### [RECORDS PROVIDED]
-- ==== Sys2Proof/Machine/Operands.lean ====
section
/-! DEFINITION. Operand assembly (spec/30_encoding.md R61 to R65): the three normalisations of R126 to R128, the ROM
index, and the bytes and frames made from them. -/

namespace Sys2Proof.Machine

open Sys2Proof

/-- `subst` (R74): a code outside [0x20, 0x7B] becomes the space. -/
def subst (ch : CharCode) : CharCode := if Config.chLo ≤ ch ∧ ch ≤ Config.chHiLookup then ch else Config.chLo

/-- `clamp_pos` (R96): a position above 7 becomes 0. -/
def clampPos (pos : Position) : Position := if pos.toNat < Config.nDigits then pos else 0

/-- `v = level[2:0]` (R64): masked, not clamped. -/
def maskLevel (level : Level) : BitVec 3 := level.extractLsb' 0 3

/-- `ADDR_ENCODE pos` (R96): `0b10100000 | zext_8(clamp_pos(pos))`. -/
def addrEncode (pos : Position) : Byte := 0b10100000#8 ||| (clampPos pos).zeroExtend 8

/-- The byte of SET_BRIGHTNESS (R111): `0b11100000 | zext_8(level[2:0])`. -/
def brightnessByte (level : Level) : Byte := ctrlByte (maskLevel level)

theorem subst_range (ch : CharCode) : 0x20 ≤ (subst ch).toNat ∧ (subst ch).toNat ≤ 0x7B := by
  unfold subst
  split
  · rename_i h
    exact h
  · decide

/-- The address of row `r` of the glyph of a character (R34, R65), in `ROM_AW` = 10 bits: `(subst(ch) - 0x20) * 7 + r`.
The row is 0 to 6 by its type (R82). -/
def romAddr (ch : CharCode) (r : Fin Config.nRows) : BitVec Config.romAw :=
  BitVec.ofNat Config.romAw (((subst ch).toNat - Config.chLo.toNat) * Config.nRows + r.val)

/-- In 10 bits the sum of R65 does not overflow. -/
theorem romAddr_toNat (ch : CharCode) (r : Fin Config.nRows) : (romAddr ch r).toNat = ((subst ch).toNat - 0x20) * 7 + r.val := by
  have h := subst_range ch
  have hr : r.val < 7 := r.isLt
  simp only [romAddr, BitVec.toNat_ofNat]
  exact Nat.mod_eq_of_lt (by show ((subst ch).toNat - 0x20) * 7 + r.val < 1024; omega)

/-- The address as an index of the ROM: the indices from `ROM_DEPTH` to 1023 are never formed (R34, R35). -/
def romIndex (ch : CharCode) (r : Fin Config.nRows) : Fin Config.romDepth :=
  ⟨(romAddr ch r).toNat, by
    have h := subst_range ch
    have hr : r.val < 7 := r.isLt
    rw [romAddr_toNat]
    show _ < 665
    omega⟩

theorem romIndex_val (ch : CharCode) (r : Fin Config.nRows) : (romIndex ch r).val = ((subst ch).toNat - 0x20) * 7 + r.val :=
  romAddr_toNat ch r

/-- The output `q` of `glyph_rom` (R71): the stored byte of one row. -/
def glyphRomQ (ch : CharCode) (r : Fin Config.nRows) : Byte := Config.romByte (romIndex ch r)

/-- `LOOKUP ch` (R75): `MemRead(i, 7)`, the seven stored bytes, row 0 first. -/
def lookup (ch : CharCode) : List Byte := (List.finRange Config.nRows).map (glyphRomQ ch)

/-- The row in wire format (R61): the stored byte shifted right by 3. -/
def rowByte (ch : CharCode) (r : Fin Config.nRows) : Byte := glyphRomQ ch r >>> 3

/-- `glyph_frames(ch, pos)` (R106): the address byte, then the seven row bytes. -/
def glyphFrames (ch : CharCode) (pos : Position) : List Byte := addrEncode pos :: (lookup ch).map (fun b : Byte => b >>> 3)

/-- The glyph renders of a text from a start position (R108): the position counter is not clamped and wraps modulo 256
(R63; log entry 7). -/
def textRenders : List CharCode → Position → List (CharCode × Position)
  | [], _ => []
  | c :: cs, p => (c, p) :: textRenders cs (p + 1)

/-- The glyph renders CLEAR still has to start after the first (R116). -/
def clearRest : List (CharCode × Position) :=
  (List.range (Config.nDigits - 1)).map (fun k => (Config.chLo, BitVec.ofNat Config.posW (k + 1)))

end Sys2Proof.Machine
end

### [PROBLEM TO SOLVE]
Look above for the line with "R128, the ROM" and the line with "the space. -/"; transcribe both and all lines in between, exactly, and nothing else.

### [ANSWER FOR THIS EXERCISE]
/-! DEFINITION. Operand assembly (spec/30_encoding.md R61 to R65): the three normalisations of R126 to R128, the ROM
index, and the bytes and frames made from them. -/

namespace Sys2Proof.Machine

open Sys2Proof

/-- `subst` (R74): a code outside [0x20, 0x7B] becomes the space. -/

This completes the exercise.